Source records
= Beginning of Section =
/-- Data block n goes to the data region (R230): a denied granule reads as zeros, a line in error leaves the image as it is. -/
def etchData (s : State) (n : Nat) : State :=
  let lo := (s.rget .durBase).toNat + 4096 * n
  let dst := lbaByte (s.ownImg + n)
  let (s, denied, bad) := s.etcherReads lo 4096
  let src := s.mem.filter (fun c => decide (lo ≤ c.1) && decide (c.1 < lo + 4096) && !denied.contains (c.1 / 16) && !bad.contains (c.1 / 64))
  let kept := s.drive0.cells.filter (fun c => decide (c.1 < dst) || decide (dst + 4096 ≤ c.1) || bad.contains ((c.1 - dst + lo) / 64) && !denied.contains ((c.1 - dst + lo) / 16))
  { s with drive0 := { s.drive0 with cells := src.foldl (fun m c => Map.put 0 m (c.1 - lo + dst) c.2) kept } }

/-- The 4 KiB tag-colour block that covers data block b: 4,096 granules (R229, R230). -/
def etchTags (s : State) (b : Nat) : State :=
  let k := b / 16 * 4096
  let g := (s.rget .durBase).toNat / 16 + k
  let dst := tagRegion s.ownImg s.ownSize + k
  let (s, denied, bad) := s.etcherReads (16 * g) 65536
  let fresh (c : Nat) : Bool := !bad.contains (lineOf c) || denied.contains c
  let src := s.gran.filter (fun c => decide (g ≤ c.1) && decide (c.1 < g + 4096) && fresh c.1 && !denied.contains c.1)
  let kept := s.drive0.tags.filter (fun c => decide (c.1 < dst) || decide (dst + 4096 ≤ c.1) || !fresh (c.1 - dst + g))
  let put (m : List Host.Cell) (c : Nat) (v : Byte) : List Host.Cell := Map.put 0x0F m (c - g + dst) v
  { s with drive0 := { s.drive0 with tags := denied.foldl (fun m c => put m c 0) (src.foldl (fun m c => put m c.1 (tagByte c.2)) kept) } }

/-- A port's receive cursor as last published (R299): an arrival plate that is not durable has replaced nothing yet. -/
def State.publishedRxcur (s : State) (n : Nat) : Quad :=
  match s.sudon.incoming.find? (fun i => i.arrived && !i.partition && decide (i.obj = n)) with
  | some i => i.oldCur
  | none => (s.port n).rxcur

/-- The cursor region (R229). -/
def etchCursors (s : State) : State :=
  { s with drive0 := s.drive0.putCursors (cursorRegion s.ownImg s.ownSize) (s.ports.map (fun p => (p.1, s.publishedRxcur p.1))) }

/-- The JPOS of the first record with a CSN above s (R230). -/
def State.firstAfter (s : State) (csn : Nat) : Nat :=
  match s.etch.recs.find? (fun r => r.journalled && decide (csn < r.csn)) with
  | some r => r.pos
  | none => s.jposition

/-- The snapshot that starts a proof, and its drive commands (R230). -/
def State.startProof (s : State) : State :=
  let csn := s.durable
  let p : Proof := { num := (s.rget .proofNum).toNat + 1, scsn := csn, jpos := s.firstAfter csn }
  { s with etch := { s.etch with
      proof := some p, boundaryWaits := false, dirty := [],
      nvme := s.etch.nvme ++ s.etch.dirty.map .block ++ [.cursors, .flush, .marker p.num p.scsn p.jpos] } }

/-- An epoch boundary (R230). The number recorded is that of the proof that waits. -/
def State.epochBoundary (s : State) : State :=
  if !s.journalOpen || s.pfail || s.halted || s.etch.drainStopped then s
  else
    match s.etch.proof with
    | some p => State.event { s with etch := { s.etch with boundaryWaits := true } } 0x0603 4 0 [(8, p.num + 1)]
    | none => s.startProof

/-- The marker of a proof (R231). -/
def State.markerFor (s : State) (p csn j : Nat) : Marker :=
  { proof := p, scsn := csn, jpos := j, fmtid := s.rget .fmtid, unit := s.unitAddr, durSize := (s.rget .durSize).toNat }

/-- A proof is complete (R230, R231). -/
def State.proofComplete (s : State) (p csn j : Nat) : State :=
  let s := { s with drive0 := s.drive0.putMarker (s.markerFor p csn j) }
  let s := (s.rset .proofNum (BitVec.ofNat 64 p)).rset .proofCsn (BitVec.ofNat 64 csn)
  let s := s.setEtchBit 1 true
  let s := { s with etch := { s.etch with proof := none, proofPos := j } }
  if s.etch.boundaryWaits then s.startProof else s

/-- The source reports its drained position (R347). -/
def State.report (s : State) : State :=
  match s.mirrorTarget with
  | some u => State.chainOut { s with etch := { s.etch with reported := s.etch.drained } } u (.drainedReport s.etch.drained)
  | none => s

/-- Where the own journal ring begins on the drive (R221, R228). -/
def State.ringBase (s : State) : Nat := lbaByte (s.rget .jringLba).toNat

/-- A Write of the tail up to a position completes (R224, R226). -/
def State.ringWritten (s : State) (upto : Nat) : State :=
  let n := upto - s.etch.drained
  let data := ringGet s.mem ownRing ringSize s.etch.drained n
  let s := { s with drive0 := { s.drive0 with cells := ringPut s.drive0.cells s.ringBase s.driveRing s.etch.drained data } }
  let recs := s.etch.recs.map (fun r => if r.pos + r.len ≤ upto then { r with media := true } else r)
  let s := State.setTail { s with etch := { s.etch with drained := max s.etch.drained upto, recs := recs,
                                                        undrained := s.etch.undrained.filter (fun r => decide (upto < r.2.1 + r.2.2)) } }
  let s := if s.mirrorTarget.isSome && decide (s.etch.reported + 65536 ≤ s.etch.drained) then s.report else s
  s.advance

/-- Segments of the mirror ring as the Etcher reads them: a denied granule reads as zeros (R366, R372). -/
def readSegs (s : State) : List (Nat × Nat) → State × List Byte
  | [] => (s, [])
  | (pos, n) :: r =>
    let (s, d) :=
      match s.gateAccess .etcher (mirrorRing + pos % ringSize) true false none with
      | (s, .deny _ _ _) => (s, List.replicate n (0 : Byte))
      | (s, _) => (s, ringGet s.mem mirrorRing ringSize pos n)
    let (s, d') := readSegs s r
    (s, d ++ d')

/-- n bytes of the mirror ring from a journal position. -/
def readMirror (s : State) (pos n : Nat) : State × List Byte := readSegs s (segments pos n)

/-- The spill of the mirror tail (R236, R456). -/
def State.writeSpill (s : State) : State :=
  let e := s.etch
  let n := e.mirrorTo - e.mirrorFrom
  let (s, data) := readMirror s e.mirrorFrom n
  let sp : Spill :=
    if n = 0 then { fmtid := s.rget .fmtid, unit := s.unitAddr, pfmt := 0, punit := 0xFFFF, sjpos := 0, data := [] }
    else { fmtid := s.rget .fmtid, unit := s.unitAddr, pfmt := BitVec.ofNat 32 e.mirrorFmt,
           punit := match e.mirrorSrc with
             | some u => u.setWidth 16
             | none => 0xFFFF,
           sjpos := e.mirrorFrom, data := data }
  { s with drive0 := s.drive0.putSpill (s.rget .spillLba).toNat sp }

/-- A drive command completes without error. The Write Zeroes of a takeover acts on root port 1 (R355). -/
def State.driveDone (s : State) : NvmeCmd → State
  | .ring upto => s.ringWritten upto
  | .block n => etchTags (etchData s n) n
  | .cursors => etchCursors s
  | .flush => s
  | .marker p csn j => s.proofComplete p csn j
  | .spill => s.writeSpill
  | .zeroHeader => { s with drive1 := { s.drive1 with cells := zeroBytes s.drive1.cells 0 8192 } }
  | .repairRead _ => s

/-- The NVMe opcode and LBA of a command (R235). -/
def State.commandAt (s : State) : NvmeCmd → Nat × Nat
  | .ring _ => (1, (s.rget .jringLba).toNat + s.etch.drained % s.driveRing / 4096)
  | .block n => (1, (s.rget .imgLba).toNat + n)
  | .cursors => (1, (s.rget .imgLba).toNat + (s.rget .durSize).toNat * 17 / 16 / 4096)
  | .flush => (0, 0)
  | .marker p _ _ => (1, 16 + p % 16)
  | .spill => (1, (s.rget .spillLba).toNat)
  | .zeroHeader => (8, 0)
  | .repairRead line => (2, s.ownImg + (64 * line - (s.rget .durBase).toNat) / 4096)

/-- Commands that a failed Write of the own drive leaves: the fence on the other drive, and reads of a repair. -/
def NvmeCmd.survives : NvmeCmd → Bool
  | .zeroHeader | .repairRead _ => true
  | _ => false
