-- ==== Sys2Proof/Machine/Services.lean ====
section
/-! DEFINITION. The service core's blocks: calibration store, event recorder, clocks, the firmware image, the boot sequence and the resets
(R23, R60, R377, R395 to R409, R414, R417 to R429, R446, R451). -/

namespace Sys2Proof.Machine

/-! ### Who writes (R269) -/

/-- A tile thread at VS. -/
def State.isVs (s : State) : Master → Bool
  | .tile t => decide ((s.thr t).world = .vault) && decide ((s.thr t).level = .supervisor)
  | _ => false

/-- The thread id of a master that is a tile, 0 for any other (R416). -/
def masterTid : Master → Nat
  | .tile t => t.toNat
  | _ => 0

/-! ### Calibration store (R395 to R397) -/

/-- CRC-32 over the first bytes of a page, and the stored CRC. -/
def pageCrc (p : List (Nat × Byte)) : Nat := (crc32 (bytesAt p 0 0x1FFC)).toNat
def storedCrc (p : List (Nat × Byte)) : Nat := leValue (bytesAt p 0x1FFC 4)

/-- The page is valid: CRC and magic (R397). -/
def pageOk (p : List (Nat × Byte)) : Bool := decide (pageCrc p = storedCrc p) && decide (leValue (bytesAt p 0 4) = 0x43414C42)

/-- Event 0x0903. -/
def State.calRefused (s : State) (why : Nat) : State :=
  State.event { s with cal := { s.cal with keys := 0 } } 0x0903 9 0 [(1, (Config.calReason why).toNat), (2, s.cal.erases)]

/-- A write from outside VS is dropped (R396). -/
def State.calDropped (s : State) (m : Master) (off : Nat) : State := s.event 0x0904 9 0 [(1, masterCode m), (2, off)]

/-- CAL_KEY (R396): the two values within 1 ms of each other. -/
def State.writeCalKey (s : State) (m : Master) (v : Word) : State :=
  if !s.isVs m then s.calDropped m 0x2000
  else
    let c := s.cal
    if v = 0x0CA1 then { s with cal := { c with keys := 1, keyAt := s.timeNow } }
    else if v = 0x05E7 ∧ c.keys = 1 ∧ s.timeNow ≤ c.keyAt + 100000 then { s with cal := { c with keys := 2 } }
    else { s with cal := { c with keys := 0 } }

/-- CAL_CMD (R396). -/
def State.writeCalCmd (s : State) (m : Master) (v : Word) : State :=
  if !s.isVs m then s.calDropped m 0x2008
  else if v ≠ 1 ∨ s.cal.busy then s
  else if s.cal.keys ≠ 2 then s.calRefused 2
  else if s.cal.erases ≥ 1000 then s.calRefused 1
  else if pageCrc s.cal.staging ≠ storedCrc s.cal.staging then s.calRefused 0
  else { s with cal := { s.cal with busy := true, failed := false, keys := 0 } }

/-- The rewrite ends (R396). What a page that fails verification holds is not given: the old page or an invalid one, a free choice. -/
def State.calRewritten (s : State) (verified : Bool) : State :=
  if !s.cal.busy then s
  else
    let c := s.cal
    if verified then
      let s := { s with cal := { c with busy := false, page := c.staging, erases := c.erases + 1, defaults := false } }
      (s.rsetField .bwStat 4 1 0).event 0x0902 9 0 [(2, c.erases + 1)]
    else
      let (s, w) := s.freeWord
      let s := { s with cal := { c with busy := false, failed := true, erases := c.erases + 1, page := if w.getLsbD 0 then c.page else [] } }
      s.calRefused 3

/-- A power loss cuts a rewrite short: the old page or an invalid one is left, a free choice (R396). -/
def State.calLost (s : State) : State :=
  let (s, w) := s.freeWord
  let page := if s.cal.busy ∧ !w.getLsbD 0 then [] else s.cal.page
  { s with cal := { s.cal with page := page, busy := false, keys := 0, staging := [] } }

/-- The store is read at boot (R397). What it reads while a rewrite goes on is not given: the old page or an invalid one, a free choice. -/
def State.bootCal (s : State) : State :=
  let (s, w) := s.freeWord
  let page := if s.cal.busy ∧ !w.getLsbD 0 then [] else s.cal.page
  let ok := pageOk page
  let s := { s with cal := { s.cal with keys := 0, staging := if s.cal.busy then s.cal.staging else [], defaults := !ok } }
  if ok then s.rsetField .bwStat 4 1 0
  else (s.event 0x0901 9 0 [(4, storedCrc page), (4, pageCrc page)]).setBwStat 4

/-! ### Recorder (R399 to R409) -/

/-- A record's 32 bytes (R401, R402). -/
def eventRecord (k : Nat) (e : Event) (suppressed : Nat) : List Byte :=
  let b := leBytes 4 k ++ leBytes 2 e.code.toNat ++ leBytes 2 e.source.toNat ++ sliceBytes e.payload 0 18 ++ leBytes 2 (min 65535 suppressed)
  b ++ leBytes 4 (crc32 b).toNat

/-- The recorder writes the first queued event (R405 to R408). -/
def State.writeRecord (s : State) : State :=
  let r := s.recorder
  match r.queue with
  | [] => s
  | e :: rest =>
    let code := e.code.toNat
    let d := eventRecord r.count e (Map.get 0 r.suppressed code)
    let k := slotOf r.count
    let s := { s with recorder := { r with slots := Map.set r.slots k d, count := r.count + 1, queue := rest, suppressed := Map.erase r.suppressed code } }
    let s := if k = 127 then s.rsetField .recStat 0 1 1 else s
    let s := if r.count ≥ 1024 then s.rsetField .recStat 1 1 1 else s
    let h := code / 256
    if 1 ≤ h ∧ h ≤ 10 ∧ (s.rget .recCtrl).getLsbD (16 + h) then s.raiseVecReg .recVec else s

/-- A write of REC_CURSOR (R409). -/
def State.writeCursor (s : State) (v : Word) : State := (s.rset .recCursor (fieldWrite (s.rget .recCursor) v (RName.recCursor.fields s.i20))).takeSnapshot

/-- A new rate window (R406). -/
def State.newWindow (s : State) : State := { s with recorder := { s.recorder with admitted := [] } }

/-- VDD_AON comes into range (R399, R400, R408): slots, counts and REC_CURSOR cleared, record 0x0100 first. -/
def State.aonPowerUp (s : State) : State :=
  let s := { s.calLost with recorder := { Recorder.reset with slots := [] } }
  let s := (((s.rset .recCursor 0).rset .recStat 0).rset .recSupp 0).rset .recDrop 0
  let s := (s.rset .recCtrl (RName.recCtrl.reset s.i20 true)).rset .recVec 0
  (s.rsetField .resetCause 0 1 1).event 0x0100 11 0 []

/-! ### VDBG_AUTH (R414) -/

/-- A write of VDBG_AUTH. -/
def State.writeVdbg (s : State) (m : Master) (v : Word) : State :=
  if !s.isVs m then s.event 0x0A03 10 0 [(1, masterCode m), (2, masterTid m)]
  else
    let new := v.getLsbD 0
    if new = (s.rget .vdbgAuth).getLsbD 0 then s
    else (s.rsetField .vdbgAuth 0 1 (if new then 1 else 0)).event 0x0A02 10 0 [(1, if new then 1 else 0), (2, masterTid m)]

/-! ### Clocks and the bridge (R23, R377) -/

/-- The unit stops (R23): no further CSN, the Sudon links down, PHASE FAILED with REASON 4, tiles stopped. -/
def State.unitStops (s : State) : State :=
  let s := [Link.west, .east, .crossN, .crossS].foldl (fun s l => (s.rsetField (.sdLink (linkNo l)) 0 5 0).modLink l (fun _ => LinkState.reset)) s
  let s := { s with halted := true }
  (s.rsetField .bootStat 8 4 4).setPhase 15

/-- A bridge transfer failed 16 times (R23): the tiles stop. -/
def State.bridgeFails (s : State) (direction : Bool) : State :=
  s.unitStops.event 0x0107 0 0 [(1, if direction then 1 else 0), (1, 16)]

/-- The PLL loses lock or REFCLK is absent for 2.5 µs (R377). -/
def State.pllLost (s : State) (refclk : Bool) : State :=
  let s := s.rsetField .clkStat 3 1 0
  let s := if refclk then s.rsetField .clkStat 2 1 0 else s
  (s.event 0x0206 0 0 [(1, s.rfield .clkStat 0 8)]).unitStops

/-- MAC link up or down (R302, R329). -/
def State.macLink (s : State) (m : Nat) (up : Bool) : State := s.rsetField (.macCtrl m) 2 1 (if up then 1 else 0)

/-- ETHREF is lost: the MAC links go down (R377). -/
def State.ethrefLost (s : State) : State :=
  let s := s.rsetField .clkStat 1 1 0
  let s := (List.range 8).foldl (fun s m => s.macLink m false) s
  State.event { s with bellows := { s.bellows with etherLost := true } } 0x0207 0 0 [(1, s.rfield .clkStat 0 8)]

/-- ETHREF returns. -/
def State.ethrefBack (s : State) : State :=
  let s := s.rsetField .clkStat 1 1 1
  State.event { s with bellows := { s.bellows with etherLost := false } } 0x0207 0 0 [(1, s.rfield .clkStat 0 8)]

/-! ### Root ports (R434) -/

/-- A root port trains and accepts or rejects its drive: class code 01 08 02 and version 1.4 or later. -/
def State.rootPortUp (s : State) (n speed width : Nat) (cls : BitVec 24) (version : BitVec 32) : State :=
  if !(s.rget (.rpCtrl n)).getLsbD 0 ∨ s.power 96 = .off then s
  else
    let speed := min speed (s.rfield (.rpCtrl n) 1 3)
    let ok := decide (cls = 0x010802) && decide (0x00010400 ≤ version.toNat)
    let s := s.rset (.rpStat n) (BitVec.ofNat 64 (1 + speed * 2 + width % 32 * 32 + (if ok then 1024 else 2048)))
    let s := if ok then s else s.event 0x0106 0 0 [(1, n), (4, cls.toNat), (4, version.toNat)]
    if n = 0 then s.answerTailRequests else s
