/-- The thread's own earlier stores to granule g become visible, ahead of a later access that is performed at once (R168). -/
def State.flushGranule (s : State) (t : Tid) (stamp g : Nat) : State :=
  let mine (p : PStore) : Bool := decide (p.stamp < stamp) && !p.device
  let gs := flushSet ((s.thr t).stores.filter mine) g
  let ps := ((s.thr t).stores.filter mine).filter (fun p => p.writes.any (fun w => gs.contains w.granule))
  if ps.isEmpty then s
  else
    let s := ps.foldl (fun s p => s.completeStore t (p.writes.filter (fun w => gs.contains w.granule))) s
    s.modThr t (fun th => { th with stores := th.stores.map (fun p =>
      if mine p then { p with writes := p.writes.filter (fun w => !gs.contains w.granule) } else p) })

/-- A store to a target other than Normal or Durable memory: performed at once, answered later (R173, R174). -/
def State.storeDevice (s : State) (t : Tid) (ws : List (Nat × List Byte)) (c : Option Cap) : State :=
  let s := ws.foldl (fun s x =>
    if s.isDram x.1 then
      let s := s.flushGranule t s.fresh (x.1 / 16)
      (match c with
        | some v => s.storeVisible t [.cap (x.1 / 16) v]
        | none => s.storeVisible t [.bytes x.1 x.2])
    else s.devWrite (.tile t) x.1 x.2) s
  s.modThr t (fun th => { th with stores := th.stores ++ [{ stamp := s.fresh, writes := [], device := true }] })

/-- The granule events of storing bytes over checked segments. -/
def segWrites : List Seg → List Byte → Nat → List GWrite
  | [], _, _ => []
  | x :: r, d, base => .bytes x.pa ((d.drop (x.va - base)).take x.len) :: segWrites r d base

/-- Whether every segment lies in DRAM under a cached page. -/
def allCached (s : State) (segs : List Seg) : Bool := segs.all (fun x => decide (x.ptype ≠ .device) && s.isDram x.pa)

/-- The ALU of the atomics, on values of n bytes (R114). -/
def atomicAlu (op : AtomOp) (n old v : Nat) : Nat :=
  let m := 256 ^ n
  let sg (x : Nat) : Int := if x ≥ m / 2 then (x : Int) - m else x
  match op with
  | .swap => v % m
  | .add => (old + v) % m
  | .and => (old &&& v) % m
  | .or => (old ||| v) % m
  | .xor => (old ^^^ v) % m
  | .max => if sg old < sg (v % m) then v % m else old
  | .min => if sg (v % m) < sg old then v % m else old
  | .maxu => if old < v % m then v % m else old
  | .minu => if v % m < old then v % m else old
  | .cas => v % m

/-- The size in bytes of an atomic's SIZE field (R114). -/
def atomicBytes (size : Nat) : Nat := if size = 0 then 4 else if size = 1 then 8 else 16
= End of Section =
◆ What you will do
Where a line above holds the string "durBase", copy that line.

◆ Reply to the exercise
  let lo := (s.rget .durBase).toNat + 4096 * n
  let g := (s.rget .durBase).toNat / 16 + k
  | .repairRead line => (2, s.ownImg + (64 * line - (s.rget .durBase).toNat) / 4096)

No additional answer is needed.